**Directions for this task:** Only one stretch of the data below should be repeated: the lines from the line containing "supervisor's own? -/" through the line containing "image tags and", inclusive, exactly as they are.

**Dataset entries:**
/-- V2.11, V2.51. -/
theorem test_exec_getRun :
    txbufAfter (.getRun) (ready .l17) = some [0xAA, 0xB4, 0x06, 0x00, 0x00, 0x00, 0x00, 0x00, 0x00, 0x00, 0x00, 0x00, 0x00, 0xFF, 0xFF, 0x04, 0xAB] ∧
    txbufAfter (.getRun) (ready .l19) = some [0xAA, 0xB4, 0x06, 0x00, 0x00, 0x00, 0x00, 0x00, 0x00, 0x00, 0x00, 0x00, 0x00, 0x00, 0x00, 0xFF, 0xFF, 0x04, 0xAB] := by
  decide

/-- V2.13, V2.53. -/
theorem test_exec_setRun :
    txbufAfter (.setRun 1) (ready .l17) = some [0xAA, 0xB4, 0x06, 0x01, 0x01, 0x00, 0x00, 0x00, 0x00, 0x00, 0x00, 0x00, 0x00, 0xFF, 0xFF, 0x06, 0xAB] ∧
    txbufAfter (.setRun 1) (ready .l19) = some [0xAA, 0xB4, 0x06, 0x01, 0x01, 0x00, 0x00, 0x00, 0x00, 0x00, 0x00, 0x00, 0x00, 0x00, 0x00, 0xFF, 0xFF, 0x06, 0xAB] := by
  decide

/-- V2.14, V2.54. -/
theorem test_exec_getFw :
    txbufAfter (.getFw) (ready .l17) = some [0xAA, 0xB4, 0x07, 0x00, 0x00, 0x00, 0x00, 0x00, 0x00, 0x00, 0x00, 0x00, 0x00, 0xFF, 0xFF, 0x05, 0xAB] ∧
    txbufAfter (.getFw) (ready .l19) = some [0xAA, 0xB4, 0x07, 0x00, 0x00, 0x00, 0x00, 0x00, 0x00, 0x00, 0x00, 0x00, 0x00, 0x00, 0x00, 0xFF, 0xFF, 0x05, 0xAB] := by
  decide

/-- V2.15, V2.55. -/
theorem test_exec_getDuty :
    txbufAfter (.getDuty) (ready .l17) = some [0xAA, 0xB4, 0x08, 0x00, 0x00, 0x00, 0x00, 0x00, 0x00, 0x00, 0x00, 0x00, 0x00, 0xFF, 0xFF, 0x06, 0xAB] ∧
    txbufAfter (.getDuty) (ready .l19) = some [0xAA, 0xB4, 0x08, 0x00, 0x00, 0x00, 0x00, 0x00, 0x00, 0x00, 0x00, 0x00, 0x00, 0x00, 0x00, 0xFF, 0xFF, 0x06, 0xAB] := by
  decide

/-- V2.18, V2.58. -/
theorem test_exec_setDuty :
    txbufAfter (.setDuty 30) (ready .l17) = some [0xAA, 0xB4, 0x08, 0x01, 0x1E, 0x00, 0x00, 0x00, 0x00, 0x00, 0x00, 0x00, 0x00, 0xFF, 0xFF, 0x25, 0xAB] ∧
    txbufAfter (.setDuty 30) (ready .l19) = some [0xAA, 0xB4, 0x08, 0x01, 0x1E, 0x00, 0x00, 0x00, 0x00, 0x00, 0x00, 0x00, 0x00, 0x00, 0x00, 0xFF, 0xFF, 0x25, 0xAB] := by
  decide

/-- V2.27, V2.64. -/
theorem test_exec_raw :
    txbufAfter (.raw 0x08 [0, 0, 0, 0, 0, 0, 0, 0, 0, 0, 0x12, 0x34]) (ready .l17) = some [0xAA, 0xB4, 0x08, 0x00, 0x00, 0x00, 0x00, 0x00, 0x00, 0x00, 0x00, 0x00, 0x00, 0x12, 0x34, 0x4E, 0xAB] ∧
    txbufAfter (.raw 0x08 [0, 0, 0, 0, 0, 0, 0, 0, 0, 0, 0x12, 0x34]) (ready .l19) = some [0xAA, 0xB4, 0x08, 0x00, 0x00, 0x00, 0x00, 0x00, 0x00, 0x00, 0x00, 0x00, 0x00, 0x12, 0x34, 0xFF, 0xFF, 0x4C, 0xAB] := by
  decide

/-- V2.7, V2.9, V2.10: only a selector of two zero bytes is replaced. -/
theorem test_exec_setId_substitution :
    (txbufAfter (.setId 0) (ready .l17)).map (fun f => f.drop 13) = some [0xFF, 0xFF, 0x03, 0xAB] ∧
    (txbufAfter (.setId 0x00FF) (ready .l17)).map (fun f => f.drop 13) = some [0xFF, 0x00, 0x04, 0xAB] ∧
    (txbufAfter (.setId 0x0100) (ready .l17)).map (fun f => f.drop 13) = some [0x00, 0x01, 0x06, 0xAB] := by
  decide
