-- ==== Sys2Proof/Syntax.lean ====
section
/-! DEFINITION. The commands of the YQ96 block: one constructor of `Instr` for each row of spec/opcode_table.json, with its operands.
Where a row is an instruction of a core, `c` is the core that issues it (0 to 95 query cores, 96 and 97 the supervisor pair).
Where a step of the engine reads bytes from the host, a link or a sensor, those bytes are operands. -/
namespace Sys2Proof

/-- The variants of R2. -/
inductive Variant | a | b | c
deriving DecidableEq, Repr

/-- The temperature grades of R3. -/
inductive Grade | s | e
deriving DecidableEq, Repr

/-- A page of a segment (R332): its stripe row, and 0 to 15 for a data page of it or 16 for the parity page. -/
structure PageAt where
  row : Nat
  page : Nat
deriving DecidableEq, Repr

/-- What fails on the flash path: a die whole (R344), one block of a die (R345), or the cipher unit of a flash channel (R374). -/
inductive DieFault | whole (d : Nat) | block (d : Nat) | cipher (ch : Nat)
deriving DecidableEq, Repr

/-- What is lost on the memory path: a channel (R328), or the cipher unit of a controller (R374). -/
inductive ChanLoss | chan (ch : Nat) | cipher (c : Nat)
deriving DecidableEq, Repr

/-- A read of a sealed segment: its SEQ, and its pages found failing their code (R344, R346). -/
structure SegRead where
  seq : Nat
  bad : List PageAt
deriving DecidableEq, Repr

/-- Copies that recovery finds on flash with a digest that does not check (R335, R343): of seals by segment SEQ and copy, of headers by owner and copy. -/
structure Damage where
  seals : List (Nat × Nat)
  headers : List (Nat × Nat)
deriving DecidableEq, Repr

/-- The rails of R412, in the order of R413. -/
inductive Rail | vaux | vana | vio | vcore
deriving DecidableEq, Repr

/-- How a rail falls (R414): below 10 %, with or without a later rail above 10 % for more than 10 ms; or out of its limits for more than 100 µs. -/
inductive FallKind | below (laterStays : Bool) | limits
deriving DecidableEq, Repr

/-- A lane's eye after a sweep (R324): controller, lane index k of R331, the LO and HI steps. -/
structure Eye where
  ctl : Nat
  k : Nat
  rdLo : BitVec 6
  rdHi : BitVec 6
  wrLo : BitVec 6
  wrHi : BitVec 6
deriving DecidableEq, Repr

inductive HostPort | a | b
deriving DecidableEq, Repr

/-- A trained host link (R250): RATE 1 to 5, WIDTH 1, 4, 8 or 16. -/
structure LinkInfo where
  rate : BitVec 3
  width : BitVec 5
deriving DecidableEq, Repr

/-- A PCIe function: PF0, PF1, or the virtual function of an owner's partition `i` (0 to 23). -/
inductive Fn | pf0 | pf1 | vf (i : Nat)
deriving DecidableEq, Repr

/-- A received Ethernet frame (R285, R287): whether its FCS is good, its size from destination address through FCS, its EtherType,
its source address and its payload. -/
structure Frame where
  fcsOk : Bool
  size : Nat
  etherType : W16
  src : BitVec 48
  payload : List Byte
deriving DecidableEq, Repr
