-- ==== Sys2Proof/Machine/StInst.lean ====
section
/-! DEFINITION. State of an instance: rings, commands and class queues (spec/08 R229 to R247, spec/09 R252 to R273), and of the Sluice. -/
namespace Sys2Proof.Machine

/-- States of R247. FAILED keeps its cause: a link down may be left by an FLR after the link returns, the others only at power-on or PERST#. -/
inductive InstState | none | stopped | running | resetting | failedLink | failedHard
deriving DecidableEq, Repr

/-- Where a command came from: the ring, or a tag of a session of a field port (R254). -/
inductive Src | ring | field (port tag : Nat) (session : W32)
deriving DecidableEq, Repr

/-- An append under way (R102, R260, R301): its table, length, intake buffer, the room for its blocks until it lands, bytes present, charges of its
pieces or windows (R20), whether all its bytes are present, and its ingest items made and committed. -/
structure AppendWork where
  table : Nat
  len : Nat
  bufDa : Nat
  roomDa : Option Nat
  got : Nat
  charges : Nat
  full : Bool
  made : Nat
  committed : Nat
deriving DecidableEq, Repr

/-- What a started command is doing. -/
inductive Work
  | none
  | append (a : AppendWork)
  | flush
  | query (ctx : Nat)
  | image (id : W64)
  | rekey
  | activate
deriving DecidableEq, Repr

/-- Phases of a command: an ABORT waiting for the Sluice to act on it; in a class queue; started; an ABORT that has its status and waits for its
target's completion (R272). -/
inductive Phase | abortHeld | queued | started | abortWait (target : Nat) (status : W16)
deriving DecidableEq, Repr

/-- A command record (R230, R253): its arrival number orders commands of the instance. -/
structure Cmd where
  no : Nat
  src : Src
  cid : W16
  opc : Nat
  cls : Nat
  fence : Bool
  bytes : List Byte
  phase : Phase
  work : Work
  batch : Option Nat
deriving DecidableEq, Repr

/-- A member of a batch (R243): its CID, the CIDs its completion releases and, once it completed, its status and result. -/
structure Member where
  no : Nat
  cid : W16
  rel : List W16
  fin : Option (W16 × W64)
deriving DecidableEq, Repr

/-- A batch whose completion is not yet formed (R242): members oldest first, and whether an entry has closed it. -/
structure Batch where
  no : Nat
  members : List Member
  closed : Bool
deriving DecidableEq, Repr

/-- A completion (R231) and the CIDs it releases (R238). -/
structure Cqe where
  entry : W128
  cids : List W16
deriving DecidableEq, Repr

/-- A loaded image, or one being loaded (R78, R80): IMAGE_ID, its copy's DA and bytes. -/
structure Image where
  id : W64
  da : Nat
  bytes : List Byte
  loading : Bool
deriving DecidableEq, Repr

/-- An instance's rings and commands. `limit` is the SQ_PI up to which it fetches and `lapped` that it waits for a valid one (R235, R237); `cqBad` that the last
CQ_CI was invalid (R241); `reads` counts index-block reads to come (R234) and `readTick` is the tick of the last; `cmds` holds command records in order of
arrival, `done` completions held in their records and `culvert` those in the completion culvert (R240), oldest first; `deficit`, `streak` and `cap` belong to
R255; `failing` says that it became FAILED and its work is still to be discarded (R328); `abortCids` are the CIDs last given to ABORTs (R272); `regions` lists what lies in its memory share. -/
structure Inst where
  state : InstState
  failing : Bool
  sqBase : Nat
  cqBase : Nat
  idxAddr : Nat
  sqLog : Nat
  cqLog : Nat
  modCount : Nat
  modTime : Nat
  sqCi : W32
  sqPi : W32
  limit : W32
  lapped : Bool
  cqPi : W32
  cqCi : W32
  cqBad : Bool
  evSeq : W32
  reads : Nat
  readTick : Nat
  events : W32
  cmds : List Cmd
  abortCids : List W16
  nextNo : Nat
  openBatch : Option Nat
  batches : List Batch
  nextBatch : Nat
  deficit : List Nat
  streak : Nat
  cap : Nat
  done : List Cqe
  culvert : List Cqe
  stall : Bool
  unsig : Nat
  unsigTick : Option Nat
  images : List Image
  regions : List (Nat × Nat)
  cqStall : W32
  urgDef : W32
  malf : W32
  starts : W32
deriving DecidableEq, Repr

/-- An instance with no rings; `cap` starts at the register's default (DESIGN CHOICE, log entry 12). -/
def Inst.reset : Inst :=
  { state := .none, failing := false, sqBase := 0, cqBase := 0, idxAddr := 0, sqLog := 0, cqLog := 0, modCount := 0, modTime := 0, sqCi := 0, sqPi := 0,
    limit := 0, lapped := false, cqPi := 0, cqCi := 0, cqBad := false, evSeq := 0, reads := 0, readTick := 0, events := 0, cmds := [], abortCids := [], nextNo := 0,
    openBatch := none, batches := [], nextBatch := 0, deficit := [0, 0, 0, 0], streak := 0, cap := 4, done := [], culvert := [],
    stall := false, unsig := 0, unsigTick := none, images := [], regions := [], cqStall := 0, urgDef := 0, malf := 0, starts := 0 }

/-- An instance with nothing but its counters of R282 and R406, which run from power-on or PERST#. -/
def Inst.blank (x : Inst) : Inst := { Inst.reset with cqStall := x.cqStall, urgDef := x.urgDef, malf := x.malf, starts := x.starts }

/-- The state of a self-test (R275, R277, R278); `ended` by a reset, its result still to be logged. -/
inductive TestState | idle | running | paused | ended
deriving DecidableEq, Repr

/-- A result of the self-test log, 32 B (R279). -/
structure TestLog where
  kind : Nat
  result : Nat
  element : Nat
  index : Nat
  start : Nat
  testNs : Nat
deriving DecidableEq, Repr

/-- The Sluice (R282), the self-test (R275 to R279) and the firmware (R266, R274). `act` says that an activation has begun its pause,
and `actNo` names its command, of instance 0. -/
structure Sluice where
  classw : W32
  urgcap : W32
  test : TestState
  testKind : Nat
  testStart : Nat
  testNs : Nat
  testTick : Nat
  lastCmd : Nat
  log : List TestLog
  staged : List Byte
  revision : W64
  act : Bool
  actNo : Nat
  lastInst : Option Nat
  lastGrantInst : Option Nat
  lastGrantPort : SMap Nat
deriving DecidableEq, Repr

/-- Reset values of R282; the running firmware revision is 1 (DESIGN CHOICE, log entry 9). -/
def Sluice.reset : Sluice :=
  { classw := 0x1248, urgcap := 4, test := .idle, testKind := 0, testStart := 0, testNs := 0, testTick := 0,
    lastCmd := 0, log := [], staged := [], revision := 1, act := false,
    actNo := 0, lastInst := none, lastGrantInst := none, lastGrantPort := [] }

end Sys2Proof.Machine
end

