-- ==== Sys2Proof/Machine/Digest.lean ====
section
/-! DEFINITION. The digest engines (spec/13 R357 to R370, R381, R383). -/
namespace Sys2Proof.Machine

/-! ## Descriptors -/

def gAlg (d : List Byte) : Nat := fieldLE d 0 1 % 16
def gDest (d : List Byte) : Nat := fieldLE d 0 1 / 16 % 4
def gMsrc (d : List Byte) : Bool := (fieldLE d 0 1).testBit 6
def gKsrc (d : List Byte) : Bool := (fieldLE d 0 1).testBit 7
def gUrgent (d : List Byte) : Bool := (fieldLE d 1 1).testBit 0
def gShmem (d : List Byte) : Bool := (fieldLE d 1 1).testBit 1
def gResume (d : List Byte) : Bool := (fieldLE d 1 1).testBit 2
def gFinal (d : List Byte) : Bool := (fieldLE d 1 1).testBit 3
def gEngine (d : List Byte) : Nat := fieldLE d 1 2 / 16 % 256
def gOwner (d : List Byte) : Nat := fieldLE d 2 2 / 16 % 32
def gIn (d : List Byte) : Nat := fieldLE d 8 8
def gLen (d : List Byte) : Nat := fieldLE d 16 5
def gKey (d : List Byte) : Nat := fieldLE d 24 8
def gKlen (d : List Byte) : Nat := fieldLE d 32 1
def gCmp (d : List Byte) : Nat := fieldLE d 33 1
def gOut (d : List Byte) : Nat := fieldLE d 40 8
def gShadow (d : List Byte) : Nat := fieldLE d 48 8

def algHash (a : Nat) : Hash :=
  match a with
  | 1 => .sha256
  | 2 => .sha384
  | 3 => .sha512
  | 4 => .sha3
  | 5 => .sha256
  | 6 => .sha384
  | _ => .sha512

def algHmac (a : Nat) : Bool := decide (5 ≤ a)

/-- Slot of an owner's keys: 0 memory, 1 store, 2 image, 3 enrolment. -/
def ownerSlot (k r : Nat) : Bool := decide (8 ≤ k) && decide (k < 104) && (k - 8) % 4 == r

/-- Slots that a derivation from RK writes (R376). -/
def rootSlot (k : Nat) : Bool := k == 2 || k == 3 || k == 4 || ownerSlot k 0 || ownerSlot k 1

/-- Is slot `m` a message that R375 lists for a job (R376): RK and OEKs for derivations into the slots that they name; a general slot is the supervisor's own? -/
def msgSlotOk (d : List Byte) (m : Nat) : Bool :=
  let out := gOut d % 1024
  (m == 0 && gAlg d == 7 && gDest d == 1 && rootSlot out) || (ownerSlot m 3 && gAlg d == 7 && gDest d == 1 && out + 1 == m) || decide (704 ≤ m)

/-- Is slot `k` a key that R375 lists for a job: FWK for firmware tags, store keys for digests, ENK for ENONCEs and owner nonces, IK[g] for image tags and
port keys, a general slot for any? -/
def keySlotOk (d : List Byte) (k : Nat) : Bool :=
  (k == 1 && gAlg d == 6 && gDest d != 1) || (k == 3 && gAlg d == 5 && gDest d != 1) || (k == 4 && (gAlg d == 5 || gAlg d == 7) && gDest d == 0)
    || (ownerSlot k 1 && gAlg d == 5 && gDest d != 1)
    || (ownerSlot k 2 && gAlg d == 5 && (gDest d == 2 || (gDest d == 1 && decide (704 ≤ gOut d % 1024)))) || decide (704 ≤ k)

/-- May a job write slot `k` (R375, R376): derivations from RK and OEK, session keys from a port key in a general slot, general slots? -/
def destSlotOk (d : List Byte) (k : Nat) : Bool :=
  let m := gIn d % 1024
  (rootSlot k && gAlg d == 7 && gMsrc d && m == 0) || (ownerSlot k 2 && gAlg d == 7 && gMsrc d && m == k + 1)
    || (decide (128 ≤ k) && decide (k < 704) && gAlg d == 5 && gKsrc d && decide (704 ≤ gKey d % 1024)) || decide (704 ≤ k)

/-- Reserved fields and values, ranges, and the rules of R360 that are BAD_DESC. -/
def digestDescOk (d : List Byte) (sup : Bool) : Bool :=
  let a := gAlg d
  let e := gEngine d
  decide (1 ≤ a) && decide (a ≤ 7) && decide (gDest d ≤ 2) && (decide (e < 8) || e == 0xFF) && fieldLE d 0 8 / 2 ^ 25 == 0 && fieldLE d 21 3 == 0
    && fieldLE d 34 6 == 0 && fieldLE d 56 8 / 2 ^ 54 % 2 ^ 9 == 0 && (gFinal d || gLen d % (algHash a).block == 0)
    && (if gDest d = 2 then decide (4 ≤ gCmp d) && decide (gCmp d ≤ (algHash a).resultLen) else gCmp d == 0)
    && (if algHmac a && !gKsrc d then decide (1 ≤ gKlen d) && decide (gKlen d ≤ 128) else gKlen d == 0)
    && !(gKsrc d && (!algHmac a || !gFinal d || gShmem d || gResume d)) && !(gMsrc d && decide (64 < gLen d))
    && gShadow d % 64 == 0 && !((gResume d || !gFinal d) && gShadow d == 0)
    && (if sup then (decide (gOwner d < 24) || gOwner d == 31) && !(fieldLE d 56 8).testBit 63 else gOwner d == 0 && !gUrgent d)

/-- Does a query-core job name a slot (R360)? -/
def slotNamed (d : List Byte) : Bool := gMsrc d || gKsrc d || gDest d == 1

/-- Does a supervisor job name a slot for a use that the map does not list (R360, R375)? With FINAL 0 it does not use DEST (R361). -/
def slotDenied (d : List Byte) : Bool :=
  (gMsrc d && !msgSlotOk d (gIn d % 1024)) || (gKsrc d && !keySlotOk d (gKey d % 1024)) || (gDest d == 1 && gFinal d && !destSlotOk d (gOut d % 1024))
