-- ==== Sys2Proof/Machine/HgOps.lean ====
section
/-! DEFINITION. Headgate (spec/04): creation of items (spec/03 R83, R87 to R89, R108), dispatch (R114), commit and the comparison of mirrored runs
(R117, R118, R125), core faults and replay (R121 to R123), and the end of a query (spec/03 R84). -/
namespace Sys2Proof.Machine

/-! ## Creation of items -/

/-- Bytes of the lease arena left for leases, extension pages and spilled parcels: the flumes' entries beyond 16 take the rest of LEASE_NEED
(R120; log entry 23). -/
def flumeStore (code : List Byte) : Nat := ((List.range (imgFlumes code)).map (fun f => 16 * (flDepth (flumeEnt code f) - 16))).sum

/-- Word 4 of a stage's items (R110). -/
def outWord (q : Query) (e : List Byte) : W64 :=
  let fl := fun (k : Nat) => if k = 0xFF then 0 else q.flumes.getD k 0 + 2 ^ 12
  BitVec.ofNat 64 (fl (stOut0 e) + fl (stOut1 e) * 2 ^ 16 + stOutExch e * 2 ^ 32)

/-- A query's lease granted, for `ok` runs of an item. -/
def Query.grantTwin (q : Query) (pages : Nat) (mirror : Bool) : Option (Option Lease × Option Lease × Query) :=
  match q.grant pages with
  | none => none
  | some (l, q1) =>
    if mirror then match q1.grant pages with
      | none => none
      | some (l2, q2) => some (l, l2, q2)
    else some (l, none, q1)

/-- An item of a stage created, when a slot and its lease are free (R83, R89, R109). -/
def State.makeItem (s : State) (ctx stage : Nat) (w2 w3 : W64) (bound handed : Option Nat) : Option State :=
  match s.query? ctx with
  | none => none
  | some q =>
    let e := stageEnt q.code stage
    match s.freeSlot q.inst, q.grantTwin (stPages e) (stMirror e) with
    | some slot, some (l, l2, q1) =>
      some ((s.setQuery ctx q1).addItem slot
        { inst := q.inst, ctx := ctx, stage := stage, prio := stPrio e, rmode := stRmode e, waitall := false, mirror := stMirror e,
          replayable := true, phase := 0, replays := 0, w2 := w2, w3 := w3, w4 := outWord q e, w5 := BitVec.ofNat 64 (devBase + q.paramDa),
          stamp := 0, flags := 0, mask := 0, isParked := false, parked := none, bound := bound, replay := none, draining := [], order := 0,
          handed := handed, append := none, prim := Run.fresh l, twin := if stMirror e then some (Run.fresh l2) else none })
    | _, _ => none

/-- Items of a query may still be created: it has not failed or ended (R84). -/
def Query.live (q : Query) : Bool := q.status.isNone && !q.fin
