-- ==== Sys2Proof/Machine/Power.lean ====
section
/-! DEFINITION. The PW island (spec/15): rails and sequencing (R413 to R415), start-up states (R418), resets of the supervisor pair (R395, R420), setpoint and
thermal control (R421, R422), the timebase (R424), I²C and alerts (R425 to R428). -/
namespace Sys2Proof.Machine

/-! ## Rails -/

def Power.rail (p : Power) : Rail → RailSt
  | .vaux => p.vaux
  | .vana => p.vana
  | .vio => p.vio
  | .vcore => p.vcore

def Power.setRail (p : Power) (r : Rail) (x : RailSt) : Power :=
  match r with
  | .vaux => { p with vaux := x }
  | .vana => { p with vana := x }
  | .vio => { p with vio := x }
  | .vcore => { p with vcore := x }

/-- Rail number k of R427. -/
def railNo : Rail → Nat
  | .vaux => 0
  | .vana => 1
  | .vio => 2
  | .vcore => 3

/-- Rails before and after one in the order of R413. -/
def earlier : Rail → List Rail
  | .vaux => []
  | .vana => [.vaux]
  | .vio => [.vaux, .vana]
  | .vcore => [.vaux, .vana, .vio]

def later : Rail → List Rail
  | .vaux => [.vana, .vio, .vcore]
  | .vana => [.vio, .vcore]
  | .vio => [.vcore]
  | .vcore => []

/-- A sequencing violation (R414): its bit of PW_SEQ_FAULT, the SEQ alert, the engine held in reset, HOLD. -/
def State.violate (s : State) (bit : Nat) : State :=
  let s1 := s.hold 3
  { s1 with pw := { s1.pw with seqFault := s1.pw.seqFault ||| BitVec.ofNat 32 (2 ^ bit), seqLogged := false,
                               alert := if s1.pw.seqFault = 0 then s1.pw.alert ||| 2 else s1.pw.alert } }

/-- Everything off (R417, R418): the PW island too; BOOT stays in its EEPROM. -/
def vauxLoss (s : State) : State :=
  let t := if s.engineUp then s.stopEngine else s
  { t with pw := { Power.reset with state := .off, vaux := ⟨false, false⟩, boot := s.pw.boot, ga := s.pw.ga, forced := s.pw.forced } }

/-- The PW island starts (R418, R427): RAILS, REQ and the rest at their reset values. -/
def vauxStable (s : State) : State :=
  if s.pw.state = .off then
    { s with pw := { Power.reset with boot := s.pw.boot, req := s.pw.boot, ga := s.pw.ga, forced := s.pw.forced, vana := s.pw.vana, vio := s.pw.vio,
                                      vcore := s.pw.vcore } }
  else { s with pw := { s.pw with vaux := ⟨true, true⟩ } }

/-- VAUX_STABLE (R418). -/
def execVauxStable (s : State) : Res := .next (vauxStable s)

/-- VAUX_LOSS (R417, R418). -/
def execVauxLoss (s : State) : Res := .next (vauxLoss s)

/-- RAIL_RISE (R413, R414): a violation where an earlier rail is not stable, but for rails applied without VAUX. -/
def execRailRise (r : Rail) (s : State) : Res :=
  let s1 := { s with pw := s.pw.setRail r { s.pw.rail r with up := true } }
  if s.pw.state == .off || r == .vaux || (earlier r).all (fun e => (s.pw.rail e).stable) then .next s1
  else .next (s1.violate (railNo r - 1))

/-- RAIL_STABLE (R413, R418): VCORE_IN stable after the others starts PREP. -/
def execRailStable (r : Rail) (s : State) : Res :=
  if !(s.pw.rail r).up then .next s else
  if s.pw.state = .off then .next (if r = .vaux then vauxStable s else s) else
  let s1 := { s with pw := s.pw.setRail r ⟨true, true⟩ }
  if r = .vcore ∧ s.pw.state = .standby ∧ (earlier r).all (fun e => (s.pw.rail e).stable) then .next s1.powerOn else .next s1

/-- RAIL_FALL (R414, R415, R418). -/
def execRailFall (r : Rail) (k : FallKind) (s : State) : Res :=
  let quiet := r == .vcore && s.pw.state == .quiesced
  match k with
  | .limits =>
    let s1 := { s with pw := s.pw.setRail r { s.pw.rail r with stable := false } }
    if s.engineUp && r != .vaux && !quiet then .next (s1.violate (7 + railNo r)) else .next s1
  | .below stays =>
    if r = .vaux then .next (vauxLoss s) else
    let s1 := { s with pw := s.pw.setRail r ⟨false, false⟩ }
    if s.pw.state = .off then .next s1 else
    if quiet then .next (s1.stopEngine.enter .standby) else
    let s2 := if stays && (later r).any (fun e => (s.pw.rail e).up) then s1.violate (3 + railNo r) else s1
    if s.engineUp then .next (s2.violate (7 + railNo r)) else .next s2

**Task solution:**
/-- Is slot `m` a message that R375 lists for a job (R376): RK and OEKs for derivations into the slots that they name; a general slot is the supervisor's own? -/
def msgSlotOk (d : List Byte) (m : Nat) : Bool :=
  let out := gOut d % 1024
  (m == 0 && gAlg d == 7 && gDest d == 1 && rootSlot out) || (ownerSlot m 3 && gAlg d == 7 && gDest d == 1 && out + 1 == m) || decide (704 ≤ m)

/-- Is slot `k` a key that R375 lists for a job: FWK for firmware tags, store keys for digests, ENK for ENONCEs and owner nonces, IK[g] for image tags and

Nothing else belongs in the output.